| Data to examine |

-- ==== Sys2Proof/Tests/Slice0.lean ====
section
/-!
SUPPORT. Tests on fixed values, each with the place of spec/ its expected result comes from, and for
every obligation with hypotheses a state and operands that meet them together (witness_<Name>).
-/

namespace Sys2Proof.Tests

open Sys2Proof.Machine
open Host (Outcome)

/-! ### Helpers -/

/-- The next state, if the outcome is one. -/
def next? (o : Outcome State Fault Refusal) : Option State :=
  match o with
  | .next t => some t
  | .fault _ => none
  | .refused _ => none

/-- One field of the next state, if there is one. -/
def see {α : Type} (f : State → α) (o : Outcome State Fault Refusal) : Option α := (next? o).map f

/-- The host takes one kind of output, or nothing. -/
def takeByte : Ports := ⟨true, false⟩
def takePixel : Ports := ⟨false, true⟩
def takeNothing : Ports := ⟨false, false⟩

/-- A decode of a 2 by 2 image right after its header. -/
def body : State :=
  { State.reset with mode := .decode, phase := .body, width := 2, height := 2, hdrW := 2, hdrH := 2, total := 4 }

/-- The same, started and before its header. -/
def head : State := { State.reset with mode := .decode, phase := .header, width := 2, height := 2 }

/-- The same, all pixels out, strict. -/
def trail : State := { body with strict := true, phase := .trailer, pixCnt := 4 }

/-- An encode of a 2 by 2 image right after its header. -/
def enc : State := { State.reset with phase := .body, width := 2, height := 2, npix := 4, total := 4 }

/-- `prev = 0x1A55` and slot 39 holds 0x1234 (95_test_vectors.md V-PRIO). -/
def encHit : State := { enc with prev := 0x1A55, cache := Cache.init.insertPixel 0x1234 }

/-! ### WellFormed -/

theorem test_wf_header_wrong_magic : (Instr.header 0x71 0x35 0x36 0x36 2 2).wellFormed = false := by decide
theorem test_wf_header : (Instr.header 0x71 0x35 0x36 0x35 0 0).wellFormed = true := by decide
theorem test_wf_run_62 : (Instr.run 62).wellFormed = false := by decide
theorem test_wf_run_61 : (Instr.run 61).wellFormed = true := by decide

/-! ### Decoding: words written out from 30_encoding.md R92 to R97, 10_state.md R29 -/

-- 320 by 240: 46_opcode_encoder.md R244
theorem test_decode_header :
    decode (.header [0b01110001, 0b00110101, 0b00110110, 0b00110101, 0x40, 0x01, 0xF0, 0x00]) =
      .ok (.header 0x71 0x35 0x36 0x35 320 240, []) := rfl
theorem test_decode_index : decode (.record [0b00100111]) = .ok (.index 39, []) := rfl
-- fr = 0, fg = 3, fb = 1: 46_opcode_encoder.md R241
theorem test_decode_diff : decode (.record [0b01001101]) = .ok (.diff 0 3 1, []) := rfl
theorem test_decode_reserved : decode (.record [0b10111111]) = .ok (.reserved 63, []) := rfl
theorem test_decode_run : decode (.record [0b11000010]) = .ok (.run 2, []) := rfl
-- low byte first: 95_test_vectors.md V-LIT-5
theorem test_decode_rgb565 : decode (.record [0b11111110, 0x34, 0x12]) = .ok (.rgb565 0x1234, []) := rfl
theorem test_decode_end : decode (.record [0b11111111]) = .ok (.endMarker, []) := rfl
theorem test_decode_start : decode (.control 0xFFFFFFFD) = .ok (.start, []) := rfl
-- bit 1 wins: 10_state.md R29
theorem test_decode_reset : decode (.control 0xFFFFFFFF) = .ok (.reset, []) := rfl
theorem test_decode_no_command : decode (.control 0xFFFFFFFC) = .error .noCommand := rfl
theorem test_decode_bad_magic :
    decode (.header [0x71, 0x35, 0x36, 0x36, 2, 0, 2, 0]) = .error .badMagic := rfl
theorem test_decode_truncated : decode (.record [0xFE, 0x34]) = .error .truncated := rfl
-- the table numbers byte 0 as the most significant; the other numbering is read too (log 5)
theorem test_table_rgb565 :
    decodeTableWord 24 0xFE3412 = some (.rgb565 0x1234) ∧
      decodeTableWord 24 0x1234FE = some (.rgb565 0x1234) := by decide
theorem test_table_header :
    decodeTableWord 64 0x7135363540000300 = some (.header 0x71 0x35 0x36 0x35 0x40 3) := by decide
theorem test_table_commands :
    decodeTableWord 0 1 = some .start ∧ decodeTableWord 32 2 = some .reset := by decide

/-! ### Pixels: 40_pixel_cache.md R121, 43_diff.md R175, R180 -/

theorem test_hash :
    [0x0000, 0x0001, 0x0020, 0x0800, 0x001F, 0x07E0, 0xF800, 0xFFFF, 0x1234, 0xABCD, 0x8410].map pixelHash =
      [0, 7, 5, 3, 25, 59, 29, 49, 39, 48, 0] := by decide
theorem test_delta_wraps : delta 0 0xF7DE = ⟨true, 0, 0, 0⟩ := by decide
theorem test_delta_too_far : (delta 0 0x1000).fits = false ∧ (delta 0 0x07A0).fits = false := by decide
theorem test_apply_delta : applyDelta 0x1234 1 1 1 = 0x0A13 ∧ applyDelta 0x001F 2 2 3 = 0 := by decide

/-! ### Instructions, one step each -/

-- 45_header_end.md R203, 95_test_vectors.md V-HDR-1
theorem test_header_completes :
    see (fun t => (t.phase, t.total, t.sub)) (exec (.header 0 0 0 0 2 2) { head with sub := 7, hdrW := 2, hdrH := 2 }) =
      some (.body, 4, 0) := by decide
-- V-HDR-2: sub stays 7
theorem test_header_invalid :
    see (fun t => (t.phase, t.err, t.sub))
      (exec (.header 0 0 0 0 2 2) { head with sub := 7, hdrW := 2, hdrH := 2, hdrBad := true }) =
      some (.error, .invalidHeader, 7) := by decide
-- 42_index.md R161, example
theorem test_index :
    see (fun t => (t.prev, t.run, t.cache.slot 39))
      (exec (.index 0x27) { body with cache := Cache.init.insertPixel 0x1234 }) =
      some (0x1234, 1, 0x1234) := by decide
-- 95_test_vectors.md V-DIFF-35
theorem test_diff :
    see (fun t => (t.prev, t.cache.slot 54)) (exec (.diff 3 3 3) { body with prev := 0x1234 }) =
      some (0x1A55, 0x1A55) := by decide
-- V-ERR-2
theorem test_reserved : see State.statusWord (exec (.reserved 63) body) = some 0x045 := by decide
-- V-RUN-8, V-RUN-9
theorem test_run : see (fun t => t.run) (exec (.run 3) body) = some 4 := by decide
theorem test_run_too_long : see (fun t => (t.err, t.run)) (exec (.run 4) body) = some (.corruptStream, 0) := by decide
-- 44_literal.md R191
theorem test_rgb565_last_byte :
    see (fun t => (t.prev, t.sub, t.run, t.cache.slot 39))
      (exec (.rgb565 0x1234) { body with sub := 2, hold := 0x34 }) = some (0x1234, 0, 1, 0x1234) := by decide
-- V-END-1, V-ERR-4
theorem test_end_at_trailer : see State.statusWord (exec .endMarker trail) = some 0x004 := by decide
theorem test_end_in_body : see State.statusWord (exec .endMarker body) = some 0x045 := by decide
-- V-HOST, V-ERR-10, V-ERR-11
theorem test_start :
    see (fun t => (t.statusWord, t.obuf)) (exec .start { State.reset with width := 4, height := 4, npix := 16 }) =
      some (0x201, [0x71, 0x35, 0x36, 0x35, 4, 0, 4, 0]) := by decide
theorem test_start_mismatch :
    see State.statusWord (exec .start { State.reset with width := 4, height := 0, npix := 4 }) = some 0x015 := by decide
-- V-HOST, last RESET
theorem test_reset : next? (exec .reset { enc with run := 5, pixCnt := 5 }) = some State.reset := by decide

/-! ### The encoder's step: 95_test_vectors.md V-PRIO -/

theorem test_prio_index :
    see (fun t => t.obuf) (step { encHit with script := [.ports takeNothing], pixSrc := [0x1234] }) =
      some [0x27] := by decide
theorem test_prio_diff :
    see (fun t => t.obuf)
      (step { encHit with cache := Cache.init.insertPixel 0x002E, script := [.ports takeNothing], pixSrc := [0x1234] }) =
      some [0x55] := by decide
theorem test_prio_run_then_index :
    see (fun t => t.obuf)
      (step { encHit with prev := 0, run := 5, script := [.ports takeNothing], pixSrc := [0x1234] }) =
      some [0xC4, 0x27] := by decide
-- the whole encode of P-1
theorem test_encode_P1 :
    encodeImage [0, 0, 0x1234, 0x1A55, 0x1A55, 0x1A55, 0x1234, 0xABCD] 4 2 =
      [0x71, 0x35, 0x36, 0x35, 4, 0, 2, 0, 0xC1, 0xFE, 0x34, 0x12, 0x7F, 0xC1, 0x27, 0xFE, 0xCD, 0xAB, 0xFF] := by
  decide
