structure Mss where
  sens : Store (BitVec 64)
  bistRan : Bool
  bistDiff : BitVec 8
  lastBist : BitVec 32
  withheld : BitVec 96         -- its BIST differed (R423)
  withheldUe : BitVec 96       -- withheld under R226 until its memory BIST matches
  mods : Store ModReg
  viol : BitVec 32
  mbReq : List Host.Cell
  mbRpl : List Host.Cell
  mbBusy : Bool
  ownRpl : List Byte           -- the reply to the last command that the MGP issued itself (R286)
  sessions : List Session
  nextSess : Nat
  dik : List Byte             -- the DIK's 96 seed bytes in MGP SRAM (R407)
  fmkey : Option (BitVec 512)
  upd : UpdSt
  updOn : Binding              -- the path of the update in progress
  updOff : BitVec 32
  updSize : BitVec 32
  xfers : List XferReq
  bist : List BistRun          -- runs in progress, oldest first
  trip : Option (BitVec 8)
  eids : Store (BitVec 8)
  i3c : Option (BitVec 7)
  relays : List Relay
  contacts : List ContactFault
  waiting : List (Binding × MgmtReq)
  askers : List (BitVec 15)    -- devices whose requests have come in MGMT packets (R400)
  deriving DecidableEq, Repr

def Mss.reset : Mss :=
  { sens := [], bistRan := false, bistDiff := 0, lastBist := 0, withheld := 0, withheldUe := 0, mods := [], viol := 0, mbReq := []
    mbRpl := [], mbBusy := false, ownRpl := [], sessions := [], nextSess := 1, dik := [], fmkey := none, upd := .idle, updOn := .smbus, updOff := 0, updSize := 0
    xfers := [], bist := [], trip := none, eids := [], i3c := none, relays := [], contacts := [], waiting := [], askers := [] }

/-! ### Power (17) -/

/-- A wake request (R438): hummock and class 1 (true) or 2. -/
structure WakeReq where
  g : Fin 96
  cls1 : Bool
  deriving DecidableEq, Repr

structure Power where
  active : BitVec 2
  admitPt : BitVec 2
  pend : Option (BitVec 2)
  paceAct : Bool
  pacePend : Bool
  ramp : Bool
  clamp : Bool
  eProchot : Bool
  eTherm : Bool
  ePower : Bool
  eRail : Bool
  clearMs : BitVec 8
  common : Nat
  shared : Nat                -- the setpoint of the sector dies' and the hub die's regulators, in mV; 0 while off (R430)
  actRate : BitVec 2
  pkgW : BitVec 16
  coreA : BitVec 16
  energy : BitVec 64
  wakeQ : List WakeReq
  granted : List WakeReq
  wakes : BitVec 32
  rates : List (BitVec 16 × BitVec 16 × BitVec 16)   -- PWC_CAL[0..2]: RATE, CAPRATE, VSET (fuses)
  dcnt : Store (BitVec 64)
  crossed : BitVec 8          -- sensor channel that raised the emergency, 0xFF none
  deriving DecidableEq, Repr

/-- R450; PWC_CAL at the floors of R428 (log 11). -/
def Power.reset : Power :=
  { active := 1, admitPt := 1, pend := none, paceAct := false, pacePend := false, ramp := false, clamp := false
    eProchot := false, eTherm := false, ePower := false, eRail := false, clearMs := 0, common := 0, shared := 0, actRate := 0
    pkgW := 0, coreA := 0, energy := 0, wakeQ := [], granted := [], wakes := 0
    rates := [(950, 950, 620), (1200, 1200, 720), (1360, 1200, 800)], dcnt := [], crossed := 0xFF }

/-! ### The journal SRAM (15) -/

/-- What a journal record describes: the state of R378 that its processor keeps, as it stands once the action is taken. The body's
format is the image's (R379). An SCP: the hummocks placed in its sector, its pending wake requests, and the sector's recovery where one runs. The FEP: each launch's entry
(12 R304, R305), SEQ and the reply not yet written (11 R285), contexts, graphs, armed entries. The FCP: C and the generations,
the commit state and its attempt, decisions, membership, the next XID. The PWP: operating point, Paced, tokens. The MGP: the activation,
the flash directory (active slot, slot states, least SVN), and the log position. -/
inductive JBody where
  | scp (placed : List (Nat × Holder)) (wakes : List WakeReq) (recovery : Option LevelRun)
  | fep (launches : List JLaunch) (seq : BitVec 64) (reply : Option Reply) (ctxs : Store Ctx) (graphs : List Graph)
  | fcp (c : BitVec 64) (genOpen genLast : BitVec 8) (decision lastCommit : Option Decision) (mepoch : BitVec 64)
      (members : List (BitVec 15)) (rank : BitVec 15) (nextXid : BitVec 16)
      (st : EpSt) (att : BitVec 16)
  | pwp (active : BitVec 2) (pend : Option (BitVec 2)) (paced : Bool) (cap : BitVec 64) (granted : List WakeReq)
  | mgp (actSlot : Bool) (pend : Option Bool) (handoff : Option (Nat × Bool)) (flashPos : Nat) (slots : Slot × Slot) (svnMin : BitVec 32)
  deriving DecidableEq, Repr

/-- A journal record (R379): its sequence number, what its stored CRC differs in from the right one, and what it describes. -/
structure JRec where
  seq : BitVec 32
  damage : BitVec 32
  body : JBody
  deriving DecidableEq, Repr

/-- A processor's partition of the journal SRAM (R378 to R380, R382): the checkpoint and the SEQ up to which it goes, the records
after it, and whether an uncorrectable error lies in them. -/
structure Partition where
  base : Option JBody
  baseSeq : BitVec 32
  recs : List JRec
  bad : Bool
  deriving DecidableEq, Repr

def Partition.reset : Partition := ⟨none, 0, [], false⟩

/-! ### Configuration integrity (18) -/

structure Cip where
  serial : BitVec 128
  feat : BitVec 6
  modeActive : Bool
  cur : Store (BitVec 32)
  isOpen : BitVec 10
  drift : BitVec 10
  copies : Store (Store (BitVec 64))
  persists : Store Nat          -- resets already taken for a drift that persists (R470)
  violReg : BitVec 32
  violClosed : BitVec 16
  violFrame : BitVec 16
  deriving DecidableEq, Repr

def Cip.reset : Cip :=
  { serial := 0, feat := 0x3F, modeActive := true, cur := [], isOpen := 0x3FF, drift := 0, copies := [], persists := []
    violReg := 0, violClosed := 0, violFrame := 0 }

/-- An IDE stream (R479): keys by direction, enable, Secure. -/
structure IdeStream where
  keys : Store (Option (BitVec 512))   -- by 2·direction + key set, direction 0 receive
  enabled : Bool
  secure : Bool
  deriving DecidableEq, Repr

def IdeStream.reset : IdeStream := ⟨[], false, false⟩

/-- An access of 4 or 8 bytes to a register of BAR0, or to the Mere window of a hummock's block: `half` is the half that one of 4
bytes names. -/
structure RegAcc where
  m : Master
  off : BitVec 26
  half : Option Bool
  op : RegOp
  deriving DecidableEq, Repr

structure HostLink where
  up : Bool
  lanes : BitVec 16          -- lanes in use (R477)
  width : BitVec 6           -- trained width and rate, as Link Status reads them (R477)
  rate : BitVec 4
  perst : Bool
  d3 : Bool                  -- the function is in D3hot (R476)
  bar2Log2 : Nat
  unmasked : Store Bool
  pba : Store Bool
  ide : Store IdeStream
  stalls : List (BitVec 42 × Bar2Op)
  regStalls : List RegAcc    -- accesses that stall at a hummock's boundary or behind a sector's bridge (07 R171; 14 R365, R366)
  deriving DecidableEq, Repr

/-- Before the link has trained, width and rate read 0 (log 128). -/
def HostLink.reset : HostLink :=
  { up := false, lanes := 0, width := 0, rate := 0, perst := true, d3 := false, bar2Log2 := 28, unmasked := [], pba := [], ide := []
    stalls := [], regStalls := [] }

/-- How far start-up has come (R502). -/
structure Board where
  standby : Bool
  coreOn : Bool              -- the power-on hold has released
  step : Nat                 -- the last completed step of R502
  released : Bool
  strapBist : Bool
  strapTest : Bool
  smbAddr : BitVec 2
  fru : Option (List Byte)   -- the FRU EEPROM's bytes (R404), read at each start
  risen : BitVec 10          -- core rails above 10 % of nominal, and those within tolerance (R494, R495)
  settled : BitVec 10
  offender : Option CoreRail -- the first rail found out of sequence or lost: the hold keeps until every rail has fallen
  stopped : Bool             -- start-up has stopped (R503)
  alertN : Bool              -- pin levels, true high
  thermtripN : Bool
  pwrcycN : Bool
  prochotN : Bool
  dzClock : Bool
  pcieClock : Bool
  xtal : Bool
  deriving DecidableEq, Repr

def Board.reset : Board :=
  { standby := false, coreOn := false, step := 0, released := false, strapBist := false, strapTest := false, smbAddr := 0, fru := none
    risen := 0, settled := 0, offender := none
    stopped := false, alertN := true, thermtripN := true, pwrcycN := true, prochotN := true, dzClock := true
    pcieClock := true, xtal := true }

/-! ### What the block sends -/

/-- An output of the block. -/
inductive Out where
  | hostWrite (addr : BitVec 64) (bytes : List Byte)      -- a posted PCIe memory write
  | hostRead (addr : BitVec 64) (len : Nat)               -- a DMA read of host memory
  | msix (vec : BitVec 11) (addr : BitVec 64) (data : BitVec 32)   -- an interrupt message, a posted write
  | completion (bytes : List Byte) (poisoned : Bool)       -- completion of a host read
  | regData (m : Master) (v : BitVec 64) (timedOut : Bool) -- the bus response of a processor's register read (14 R365)
  | configData (v : BitVec 32)                             -- completion of a configuration read
  | retryStatus                                            -- Request Retry Status (19 R483)
  | frame (p : PortIx) (seq : BitVec 12) (pkt : Packet) (crc : BitVec 32) (tag : List Byte)   -- a link frame sent (13 R331)
  | exchange (p : PortIx) (id : BitVec 15) (sizes : BitVec 15) (mepoch : BitVec 64)   -- what a port sends at EXCHANGE (13 R333)
  | linkAck (p : PortIx) (next : BitVec 12)
  | linkNak (p : PortIx) (next : BitVec 12)
  | mep (p : PortIx) (v : BitVec 64)
  | credit (p : PortIx) (vc : BitVec 2) (cls : Bool)
  | mctp (b : Binding) (bytes : List Byte)                 -- a response on a management path
  | pin (code : BitVec 8) (high : Bool)                    -- an output contact of R499
  | drs                                                    -- Device Readiness Status message
  | aer (stream : BitVec 2)
  | aerPoison                                              -- a poisoned write received (19 R476)
  | ibi                                                    -- an in-band interrupt on I3C (19 R485)
  | flashWrite (bytes : List Byte)
  deriving DecidableEq, Repr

| Problem to work on |
What you give back should be only the lines of the records above, starting at the line with "offender : Option" and ending at the line with "Status (19 R483)", restated word for word.

| Written response |
  offender : Option CoreRail -- the first rail found out of sequence or lost: the hold keeps until every rail has fallen
  stopped : Bool             -- start-up has stopped (R503)
  alertN : Bool              -- pin levels, true high
  thermtripN : Bool
  pwrcycN : Bool
  prochotN : Bool
  dzClock : Bool
  pcieClock : Bool
  xtal : Bool
  deriving DecidableEq, Repr

def Board.reset : Board :=
  { standby := false, coreOn := false, step := 0, released := false, strapBist := false, strapTest := false, smbAddr := 0, fru := none
    risen := 0, settled := 0, offender := none
    stopped := false, alertN := true, thermtripN := true, pwrcycN := true, prochotN := true, dzClock := true
    pcieClock := true, xtal := true }

/-! ### What the block sends -/

/-- An output of the block. -/
inductive Out where
  | hostWrite (addr : BitVec 64) (bytes : List Byte)      -- a posted PCIe memory write
  | hostRead (addr : BitVec 64) (len : Nat)               -- a DMA read of host memory
  | msix (vec : BitVec 11) (addr : BitVec 64) (data : BitVec 32)   -- an interrupt message, a posted write
  | completion (bytes : List Byte) (poisoned : Bool)       -- completion of a host read
  | regData (m : Master) (v : BitVec 64) (timedOut : Bool) -- the bus response of a processor's register read (14 R365)
  | configData (v : BitVec 32)                             -- completion of a configuration read
  | retryStatus                                            -- Request Retry Status (19 R483)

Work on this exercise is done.